PROBLEM: Set down again exactly the lines of the listing below that fall between the line holding "-- ==== Sys2Proof/Tests/Slice0.lean" and the line holding "decoded record. -/", inclusive.

DATA SHOWN:
::::

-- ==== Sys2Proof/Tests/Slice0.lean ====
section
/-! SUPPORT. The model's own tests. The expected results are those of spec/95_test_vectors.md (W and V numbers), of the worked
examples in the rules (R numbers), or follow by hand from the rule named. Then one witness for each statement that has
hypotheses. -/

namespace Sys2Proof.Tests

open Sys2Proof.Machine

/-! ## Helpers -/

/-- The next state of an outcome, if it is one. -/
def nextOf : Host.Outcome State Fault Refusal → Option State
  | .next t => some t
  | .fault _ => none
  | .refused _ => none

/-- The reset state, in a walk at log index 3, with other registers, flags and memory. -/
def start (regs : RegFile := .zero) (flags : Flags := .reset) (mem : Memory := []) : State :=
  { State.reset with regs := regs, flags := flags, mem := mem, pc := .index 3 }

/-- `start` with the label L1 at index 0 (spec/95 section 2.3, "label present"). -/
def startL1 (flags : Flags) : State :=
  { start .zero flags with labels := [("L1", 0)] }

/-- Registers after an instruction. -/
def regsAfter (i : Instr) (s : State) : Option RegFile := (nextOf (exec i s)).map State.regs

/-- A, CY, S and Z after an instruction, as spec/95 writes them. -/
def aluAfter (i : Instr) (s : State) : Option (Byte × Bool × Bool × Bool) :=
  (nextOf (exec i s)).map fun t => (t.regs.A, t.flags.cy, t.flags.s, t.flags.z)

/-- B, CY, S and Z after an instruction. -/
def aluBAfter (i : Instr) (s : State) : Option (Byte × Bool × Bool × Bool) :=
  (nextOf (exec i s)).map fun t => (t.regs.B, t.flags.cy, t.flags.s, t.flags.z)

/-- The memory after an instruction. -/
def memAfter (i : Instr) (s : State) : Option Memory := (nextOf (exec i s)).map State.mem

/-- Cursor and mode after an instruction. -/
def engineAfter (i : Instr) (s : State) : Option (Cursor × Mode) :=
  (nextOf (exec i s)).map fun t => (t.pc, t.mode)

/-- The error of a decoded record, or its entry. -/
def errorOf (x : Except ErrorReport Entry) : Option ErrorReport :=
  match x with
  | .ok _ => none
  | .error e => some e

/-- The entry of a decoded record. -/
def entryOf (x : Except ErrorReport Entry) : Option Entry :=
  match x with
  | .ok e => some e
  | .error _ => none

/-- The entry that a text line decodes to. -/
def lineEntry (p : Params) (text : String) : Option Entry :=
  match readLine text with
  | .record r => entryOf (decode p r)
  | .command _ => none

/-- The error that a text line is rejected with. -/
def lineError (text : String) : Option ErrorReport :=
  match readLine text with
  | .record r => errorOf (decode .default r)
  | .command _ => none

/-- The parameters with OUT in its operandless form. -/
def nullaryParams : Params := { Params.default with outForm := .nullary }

::::

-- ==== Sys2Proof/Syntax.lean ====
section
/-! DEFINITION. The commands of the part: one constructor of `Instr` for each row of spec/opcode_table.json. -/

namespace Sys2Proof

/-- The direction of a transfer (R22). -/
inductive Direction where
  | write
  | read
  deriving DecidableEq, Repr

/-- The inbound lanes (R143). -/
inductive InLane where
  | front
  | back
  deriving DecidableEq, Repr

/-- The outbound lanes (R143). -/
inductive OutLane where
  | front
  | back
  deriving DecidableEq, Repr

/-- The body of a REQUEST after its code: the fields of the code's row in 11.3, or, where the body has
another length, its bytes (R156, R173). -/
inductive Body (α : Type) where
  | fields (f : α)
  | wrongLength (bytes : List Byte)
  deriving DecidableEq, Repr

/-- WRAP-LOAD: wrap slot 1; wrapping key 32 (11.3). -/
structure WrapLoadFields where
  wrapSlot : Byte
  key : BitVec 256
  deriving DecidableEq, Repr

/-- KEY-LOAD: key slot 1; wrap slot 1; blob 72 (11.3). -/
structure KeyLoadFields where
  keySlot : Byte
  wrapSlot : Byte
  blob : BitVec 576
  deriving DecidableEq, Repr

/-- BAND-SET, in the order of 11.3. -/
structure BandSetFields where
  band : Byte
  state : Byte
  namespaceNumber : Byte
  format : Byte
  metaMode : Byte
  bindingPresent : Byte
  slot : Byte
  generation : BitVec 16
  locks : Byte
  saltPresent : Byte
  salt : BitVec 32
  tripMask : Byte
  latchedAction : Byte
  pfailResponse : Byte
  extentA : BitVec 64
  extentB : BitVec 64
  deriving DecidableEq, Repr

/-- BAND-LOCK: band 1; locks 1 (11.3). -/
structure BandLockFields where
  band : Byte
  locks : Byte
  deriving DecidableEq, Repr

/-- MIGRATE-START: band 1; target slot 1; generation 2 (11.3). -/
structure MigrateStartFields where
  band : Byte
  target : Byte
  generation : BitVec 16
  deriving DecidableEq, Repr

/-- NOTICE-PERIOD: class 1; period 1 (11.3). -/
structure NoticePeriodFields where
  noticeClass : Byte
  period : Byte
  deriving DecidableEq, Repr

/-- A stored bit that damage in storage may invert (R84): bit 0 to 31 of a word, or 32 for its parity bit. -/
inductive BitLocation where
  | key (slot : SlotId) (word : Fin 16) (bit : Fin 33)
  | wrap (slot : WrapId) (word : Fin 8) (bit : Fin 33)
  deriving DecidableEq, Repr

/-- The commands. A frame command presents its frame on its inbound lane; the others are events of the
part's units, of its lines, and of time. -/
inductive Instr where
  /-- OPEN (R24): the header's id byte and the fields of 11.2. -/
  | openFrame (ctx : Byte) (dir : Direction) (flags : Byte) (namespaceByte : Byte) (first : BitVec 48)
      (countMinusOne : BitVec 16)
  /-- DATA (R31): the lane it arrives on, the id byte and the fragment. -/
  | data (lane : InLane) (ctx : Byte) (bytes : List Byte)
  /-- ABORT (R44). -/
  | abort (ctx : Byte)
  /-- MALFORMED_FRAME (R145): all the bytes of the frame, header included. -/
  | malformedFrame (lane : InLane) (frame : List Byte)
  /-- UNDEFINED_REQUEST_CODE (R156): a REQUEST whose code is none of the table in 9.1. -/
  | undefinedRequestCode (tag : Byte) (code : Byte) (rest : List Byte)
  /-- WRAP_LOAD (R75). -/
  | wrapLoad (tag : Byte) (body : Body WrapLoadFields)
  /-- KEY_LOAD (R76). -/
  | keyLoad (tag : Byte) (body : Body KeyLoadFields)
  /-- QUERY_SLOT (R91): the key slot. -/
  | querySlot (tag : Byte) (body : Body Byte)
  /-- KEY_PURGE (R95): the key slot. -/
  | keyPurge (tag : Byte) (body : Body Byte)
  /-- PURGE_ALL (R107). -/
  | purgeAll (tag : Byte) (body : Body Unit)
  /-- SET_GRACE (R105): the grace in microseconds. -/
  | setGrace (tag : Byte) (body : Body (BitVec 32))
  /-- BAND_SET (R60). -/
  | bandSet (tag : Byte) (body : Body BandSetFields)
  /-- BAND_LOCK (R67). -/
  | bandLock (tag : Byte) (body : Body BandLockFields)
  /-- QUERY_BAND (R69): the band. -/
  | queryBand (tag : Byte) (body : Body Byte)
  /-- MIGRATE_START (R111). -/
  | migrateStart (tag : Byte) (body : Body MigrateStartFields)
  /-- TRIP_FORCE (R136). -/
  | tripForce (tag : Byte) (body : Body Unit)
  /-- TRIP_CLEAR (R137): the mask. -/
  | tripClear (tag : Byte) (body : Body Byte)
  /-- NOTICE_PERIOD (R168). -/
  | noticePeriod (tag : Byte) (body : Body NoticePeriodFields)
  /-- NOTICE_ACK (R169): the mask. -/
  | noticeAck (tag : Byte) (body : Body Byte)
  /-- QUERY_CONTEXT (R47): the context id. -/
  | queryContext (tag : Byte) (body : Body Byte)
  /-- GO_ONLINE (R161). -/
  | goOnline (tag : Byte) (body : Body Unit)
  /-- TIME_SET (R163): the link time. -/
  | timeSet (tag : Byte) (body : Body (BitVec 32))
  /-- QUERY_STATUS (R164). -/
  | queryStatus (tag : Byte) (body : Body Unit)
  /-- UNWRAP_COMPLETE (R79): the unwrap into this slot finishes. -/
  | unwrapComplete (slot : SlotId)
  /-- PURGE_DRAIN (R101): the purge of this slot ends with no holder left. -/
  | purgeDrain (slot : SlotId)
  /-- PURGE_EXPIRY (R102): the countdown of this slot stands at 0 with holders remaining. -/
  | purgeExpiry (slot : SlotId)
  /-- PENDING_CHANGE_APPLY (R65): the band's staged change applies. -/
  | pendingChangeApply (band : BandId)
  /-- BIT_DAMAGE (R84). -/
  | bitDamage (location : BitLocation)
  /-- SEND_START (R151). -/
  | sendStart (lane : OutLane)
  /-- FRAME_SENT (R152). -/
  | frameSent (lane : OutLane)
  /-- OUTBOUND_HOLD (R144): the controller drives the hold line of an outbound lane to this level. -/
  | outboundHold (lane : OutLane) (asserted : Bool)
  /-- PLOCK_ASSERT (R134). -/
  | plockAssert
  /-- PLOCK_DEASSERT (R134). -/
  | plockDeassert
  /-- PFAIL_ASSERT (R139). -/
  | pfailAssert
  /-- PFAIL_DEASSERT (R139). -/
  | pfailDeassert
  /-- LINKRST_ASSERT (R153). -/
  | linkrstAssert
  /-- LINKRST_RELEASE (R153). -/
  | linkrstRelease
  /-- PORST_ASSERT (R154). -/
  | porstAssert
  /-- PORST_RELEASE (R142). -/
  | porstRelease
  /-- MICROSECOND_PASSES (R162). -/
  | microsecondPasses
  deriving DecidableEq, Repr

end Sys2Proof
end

::::

OUTPUT OF THE TASK:
-- ==== Sys2Proof/Tests/Slice0.lean ====
section
/-! SUPPORT. The model's own tests. The expected results are those of spec/95_test_vectors.md (W and V numbers), of the worked
examples in the rules (R numbers), or follow by hand from the rule named. Then one witness for each statement that has
hypotheses. -/

namespace Sys2Proof.Tests

open Sys2Proof.Machine

/-! ## Helpers -/

/-- The next state of an outcome, if it is one. -/
def nextOf : Host.Outcome State Fault Refusal → Option State
  | .next t => some t
  | .fault _ => none
  | .refused _ => none

/-- The reset state, in a walk at log index 3, with other registers, flags and memory. -/
def start (regs : RegFile := .zero) (flags : Flags := .reset) (mem : Memory := []) : State :=
  { State.reset with regs := regs, flags := flags, mem := mem, pc := .index 3 }

/-- `start` with the label L1 at index 0 (spec/95 section 2.3, "label present"). -/
def startL1 (flags : Flags) : State :=
  { start .zero flags with labels := [("L1", 0)] }

/-- Registers after an instruction. -/
def regsAfter (i : Instr) (s : State) : Option RegFile := (nextOf (exec i s)).map State.regs

/-- A, CY, S and Z after an instruction, as spec/95 writes them. -/
def aluAfter (i : Instr) (s : State) : Option (Byte × Bool × Bool × Bool) :=
  (nextOf (exec i s)).map fun t => (t.regs.A, t.flags.cy, t.flags.s, t.flags.z)

/-- B, CY, S and Z after an instruction. -/
def aluBAfter (i : Instr) (s : State) : Option (Byte × Bool × Bool × Bool) :=
  (nextOf (exec i s)).map fun t => (t.regs.B, t.flags.cy, t.flags.s, t.flags.z)

/-- The memory after an instruction. -/
def memAfter (i : Instr) (s : State) : Option Memory := (nextOf (exec i s)).map State.mem

/-- Cursor and mode after an instruction. -/
def engineAfter (i : Instr) (s : State) : Option (Cursor × Mode) :=
  (nextOf (exec i s)).map fun t => (t.pc, t.mode)

/-- The error of a decoded record, or its entry. -/
def errorOf (x : Except ErrorReport Entry) : Option ErrorReport :=
  match x with
  | .ok _ => none
  | .error e => some e

/-- The entry of a decoded record. -/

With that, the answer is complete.